▶ Materials provided
/-- R356: a thread lies under a claim on a target. -/
def underClaim (s : State) (k : Nat) : ClaimTarget → Bool
  | .tenant p n => s.partOf (coreOf k) == p && s.placeOf p (s.thread k).tenant == some n
  | .core c => coreOf k == c

/-- R357: threads that BRK stopped under a claim become ordinary STOPPED threads. -/
def unmarkStops (s : State) (t : ClaimTarget) : State :=
  { s with threads := s.threads.map fun (e : Nat × ThreadSt) => if s.underClaim e.1 t then (e.1, { e.2 with brkStop := false }) else e }

end State

/-- READ_NOTICES, R379: `index` 0 reads the notices, 1 the temperatures, 2 STEPLEN, 3 the recovery reason. -/
def execReadNotices (s : State) : Out :=
  let r := match s.focus.index with
    | 0 => s.notices.flatMap fun n => [n.word0, n.word1, n.detail0, n.detail1]
    | 1 => (List.range 32).map fun i => wd (s.layer (i / 8) (i % 8)).temp
    | 2 => [wd s.stepLen]
    | _ => [wd s.hub.reason]
  .next (s.grantRequest r)

/-- BREAK_CLAIM, R356, R379. -/
def execBreakClaim (s : State) : Out :=
  let f := s.focus
  s.manage (s.targetOk f.target && !s.claimStands f.target) fun st => st.setClaim f.target (some f.master)

/-- BREAK_RELEASE, R357, R379. -/
def execBreakRelease (s : State) : Out :=
  let f := s.focus
  s.manage (s.claimOf f.target == some f.master) fun st => (st.unmarkStops f.target).setClaim f.target none

/-- BREAK_RESUME, R356, R379: the claim holder resumes thread `thread`, at `pc` or, where that is 0, at its resume address. -/
def execBreakResume (s : State) : Out :=
  let f := s.focus
  let t := s.thread f.thread
  s.manage (s.claimOf f.target == some f.master && s.underClaim f.thread f.target && t.run == .stopped && t.brkStop) fun st =>
    st.resumeStopped f.thread (if f.pc / 4 = 0 then t.resume else f.pc / 4 * 4)

/-- RUNTIME_THREAD_RESTART, R357: with the effect of TRUN. -/
def execRuntimeThreadRestart (s : State) : Out :=
  if s.focus.thread < numThreads then .next (s.restartThread s.focus.thread (s.focus.pc.toNat / 4)) else .refused .notEnabled

/-- POISON_MARK_CLEAR, R361: the mark of the page (flag) or block at `addr`. -/
def execPoisonMarkClear (s : State) : Out :=
  let a := s.focus.addr
  if s.focus.flag then
    .next { s with retired := s.retired.filter fun p => p != a / 4096, shared := s.shared.filter fun p => p != a / 4096 }
  else .next { s with poisoned := s.poisoned.filter fun l => l != a / 128 }

/-- TAKE_RESET_LOCK, R379: a master's own lock, which excludes the other's resets. -/
def execTakeResetLock (s : State) : Out := s.manage true fun st => st.setLock s.focus.master true

/-- DROP_RESET_LOCK, R379. -/
def execDropResetLock (s : State) : Out := s.manage (s.lockOf s.focus.master) fun st => st.setLock s.focus.master false

/-- LOAD_FIRMWARE, R367, R379: image `index`, whose signatures verify (flag). The host loads one in recovery mode only. -/
def execLoadFirmware (s : State) : Out :=
  let f := s.focus
  s.manage (f.flag && (f.master == .sideBand || s.hub.phase == .recovery)) fun st => st.modHub fun h => { h with firmware := f.index }

/-! ### Resets (R29, R379, R386) -/

namespace State

/-- Keys of a table that lie in a partition are dropped. -/
def dropKeys {α : Type} (t : Table α) (gone : Nat → Bool) : Table α := t.filter fun e => !gone e.1

/-- R383, R386: a partition's own collectives end, and those that it was a member of end with outcome 3 on this device. -/
def resetColls (s : State) (p : Nat) : State :=
  let mine := List.filter (fun x : Nat × CollSt => x.2.part == p) s.colls
  let s1 := { s with colls := List.filter (fun x : Nat × CollSt => x.2.part != p) s.colls }
  let keys := (mine.map fun x => x.2.conf.key) ++ (s.groups.filterMap fun g => if g.1 / 256 = p then some g.2.key else none)
  s1.failColls 3 (wd (s.hub.device.toNat * 2 ^ 16)) fun c => keys.contains c.conf.key

/-- R193, R210: a partition's riders, requests and generators end without completion; their pins are released. -/
def resetEngines (s : State) (p : Nat) : State :=
  let rs := List.filter (fun x : Nat × RiderSt => x.2.part == p) s.riders
  let gs := List.filter (fun x : Nat × GenSt => s.genPart x.1 == p) s.gens
  let s1 := rs.foldl (fun st x => if x.2.pinned then st.unpin (dieOfCore x.2.core) x.2.pins else st) s
  let s2 := gs.foldl (fun st x => st.unpin (dieOfCore x.2.core) x.2.pins) s1
  { s2 with riders := List.filter (fun x : Nat × RiderSt => x.2.part != p) s2.riders, gens := dropKeys s2.gens fun k => s.genPart k == p }

/-- R29: the boot firmware places a supervisor image in the local memory of the cores that `cs` lists, and releases them. -/
def releaseCores (s : State) (image : List Byte) (cs : List Nat) : State :=
  cs.foldl (fun (st : State) c => State.modCore { st with mem := Memory.writeBytes st.mem (localBase c) image } c fun x => { x with inReset := false }) s

/-- R29: cores are held in reset. -/
def holdCores (s : State) (cs : List Nat) : State := cs.foldl (fun st c => st.modCore c fun x => { x with inReset := true }) s

/-- R379: a partition is reset: its cores are as R29 says, held until an image has been placed, and what belongs to its tenants and fields is gone. Its
memories, rows and twin states stay. -/
def resetPartition (s : State) (p : Nat) : State :=
  let x := s.part p
  let mineCore := fun (c : Nat) => x.hasCore c
  let mineElem := fun (e : Nat) => x.hasCore (coreOfElem e)
  let s1 := (s.resetColls p).resetEngines p
  let s2 := s1.startTlbi p (wd (2 * 2 ^ 62))
  holdCores { s2 with
    threads := dropKeys s2.threads fun k => mineCore (coreOf k), cores := dropKeys s2.cores mineCore,
    corePlaces := dropKeys s2.corePlaces fun k => mineCore (k / 16), places := dropKeys s2.places fun k => k / 16 == p,
    slices := dropKeys s2.slices fun k => mineCore (k / 512), windows := dropKeys s2.windows fun k => mineElem (k / 16),
    elems := dropKeys s2.elems mineElem, savedElems := dropKeys s2.savedElems fun k => mineElem (k / 16),
    haltElems := dropKeys s2.haltElems fun k => mineElem (k / 16), fields := dropKeys s2.fields fun k => mineElem (k / 256),
    flights := List.filter (fun f : Nat × FlightSt => s.boundPart f.2.bound != p) s2.flights, groups := dropKeys s2.groups fun k => k / 256 == p,
    parts := Table.put s2.parts p { dies := x.dies, strips := x.strips } } ((List.range numCores).filter mineCore)

/-- R29, R367, R379: a master resets a partition: the boot firmware places the image and releases the cores; while the device is starting or in
recovery mode they stay held. -/
def restartPartition (s : State) (p : Nat) (image : List Byte) : State :=
  let s1 := s.resetPartition p
  if s.hub.phase = .running then s1.releaseCores image ((List.range numCores).filter (s.part p).hasCore) else s1

/-- R379: the device is reset: the state is that of reset, the cores are held until the boot has run (R393), and both locks are dropped. Memory,
the marks of its blocks and rows and layers that are off stay, and so do the device number, the firmware and the count of failed starts; twin states
are 0 (R277). -/
def resetDevice (s : State) : State :=
  let r := State.reset
  holdCores
    { r with mem := s.mem, retired := s.retired, poisoned := s.poisoned, badWords := s.badWords, shared := s.shared,
             rowErrors := s.rowErrors, rowPoison := s.rowPoison, layers := List.filter (fun l : Nat × LayerSt => l.2.mode == .off) s.layers,
             freeCount := s.freeCount, powered := s.powered,
             hub := { phase := .starting, failures := s.hub.failures, reason := s.hub.reason, firmware := s.hub.firmware, device := s.hub.device } }
    (List.range numCores)

/-- R379: after power has been on and off, no memory holds what it held: every byte is as after power-on (log entry 3). -/
def powerUp (s : State) : State :=
  holdCores
    { State.reset with freeCount := s.freeCount,
                       hub := { phase := .starting, failures := s.hub.failures, reason := s.hub.reason, firmware := s.hub.firmware,
                                hostLock := s.hub.hostLock, sideLock := s.hub.sideLock, device := s.hub.device } }
    (List.range numCores)

end State

/-- PARTITION_RESET, R379: partition `part`, whose cores get the supervisor image of `bytes`. -/
def execPartitionReset (s : State) : Out :=
  let f := s.focus
  s.manage (!s.lockedOut f.master && decide (f.part < numParts) && (s.part f.part).dies != 0 && decide (f.bytes.length ≤ localBytes)) fun st =>
    st.restartPartition f.part f.bytes

/-- DEVICE_RESET, R379. -/
def execDeviceReset (s : State) : Out := s.manage (!s.lockedOut s.focus.master) fun st => st.resetDevice

/-- POWER_ON, R379: by the side-band alone. -/
def execPowerOn (s : State) : Out := s.manage (s.focus.master == .sideBand && !s.powered) fun st => st.powerUp

/-- POWER_OFF, R379: by the side-band alone. -/
def execPowerOff (s : State) : Out := s.manage (s.focus.master == .sideBand && s.powered) fun st => { st with powered := false }

/-! ### Boot (R367, R393) -/

/-- R367: a start has failed for a reason; the third failure in a row leads to recovery mode. -/
def State.failStart (s : State) (reason : Nat) : State :=
  s.modHub fun h => { h with failures := h.failures + 1, reason := reason, phase := if 2 ≤ h.failures then .recovery else .starting }

/-- R321: a legal shape of a partition, DIES and STRIPS: whole dies, or a run of strips of one die. -/
def shapeOk (w : Word) : Bool :=
  let dies := (List.range 4).filter fun d => fld w (8 + d) 1 == 1
  let strips := (List.range 8).filter fun k => fld w k 1 == 1
  let run := strips == List.range' (strips.headD 0) strips.length
  fld w 12 52 == 0 && !dies.isEmpty && !strips.isEmpty && run && (strips.length == 8 || dies.length == 1)

/-- R321: partitions that share no strip. -/
def shapesApart (ws : List Word) : Bool :=
  (List.range numCores).all fun c => (ws.filter fun w => fld w (8 + dieOfCore c) 1 == 1 && fld w (stripOfCore c) 1 == 1).length ≤ 1

/-- R321, R393: the runtime creates the partitions that `words` lists as PART words; one of all dies where it lists none. -/
def State.createParts (s : State) (ws : List Word) : State :=
  let l := if ws.isEmpty then [(wd 0xFFF)] else ws
  { s with parts := (l.zipIdx.map fun x => (x.2, { dies := BitVec.ofNat 4 (fld x.1 8 4), strips := BitVec.ofNat 8 (fld x.1 0 8) })) }

/-- R22, R23, R29: the cores come out of reset with CYCLE, CURSOR and PASS at their reset values, from which on time counts. -/
def State.startClock (s : State) : State :=
  { s with cycle := 0, stepCyc := 0, cursor := 0, passNo := 0, sweep := .p0, sweepNext := none, sweepPass := 0, rowBufs := s.rowBufs.map fun x => (x.1, 0),
           plots := s.plots.map fun x => (x.1, { x.2 with deferred := x.2.deferred.map fun d => (d.1, 0) }),
           layers := s.layers.map fun x => (x.1, { x.2 with coolFrom := x.2.coolFrom.map fun _ => 0 }),
           hub := { s.hub with hotPass := 0 } }

/-- R382, R393: the hub as a boot leaves it: its device number, the links that it has trained, with the markers that have come over them; it has joined the
domain lock where these are within one step. -/
def State.joinDomain (s : State) (device : Nat) (links : Table LinkSt) : State :=
  s.modHub fun h => { h with device := BitVec.ofNat 10 device, locked := !links.isEmpty && links.all (fun l => s.inStep l.2.pass l.2.cursor),
                             links := links.foldl (fun t l => Table.put t l.1 { l.2 with up := true }) h.links }

/-- BOOT, R29, R367, R393: a start succeeds (flag), with the partitions of `words`, a supervisor image for each in `images`, the device number `index` and the
links `links`, or fails for reason `index`. Cores that no partition holds stay in reset. -/
def execBoot (s : State) : Out :=
  let f := s.focus
  if s.hub.phase ≠ .starting then .refused .notEnabled
  else if f.flag then
    if f.words.length ≤ numParts ∧ f.words.all shapeOk ∧ shapesApart f.words ∧ f.images.all (fun b => decide (b.length ≤ localBytes)) ∧ f.index < 1024 ∧
        f.links.all (fun l => decide (l.1 < 16) && decide (l.2.peer < 1024) && decide (l.2.low ≤ l.2.peer)) then
      let s1 := (s.createParts f.words).startClock
      let s2 := s1.liveParts.foldl (fun st p => st.releaseCores (f.images.getD p []) (st.partCores p)) s1
      .next ((s2.joinDomain f.index f.links).modHub fun h => { h with phase := .running, failures := 0, reason := 0 })
    else .refused .notEnabled
  else if 1 ≤ f.index ∧ f.index ≤ 7 then .next (s.failStart f.index)
  else .refused .notEnabled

▶ Requirement
Write out, unaltered, the lines from the opening of the listing through the line that includes "def unmarkStops (s".

▶ Answer
/-- R356: a thread lies under a claim on a target. -/
def underClaim (s : State) (k : Nat) : ClaimTarget → Bool
  | .tenant p n => s.partOf (coreOf k) == p && s.placeOf p (s.thread k).tenant == some n
  | .core c => coreOf k == c

/-- R357: threads that BRK stopped under a claim become ordinary STOPPED threads. -/
def unmarkStops (s : State) (t : ClaimTarget) : State :=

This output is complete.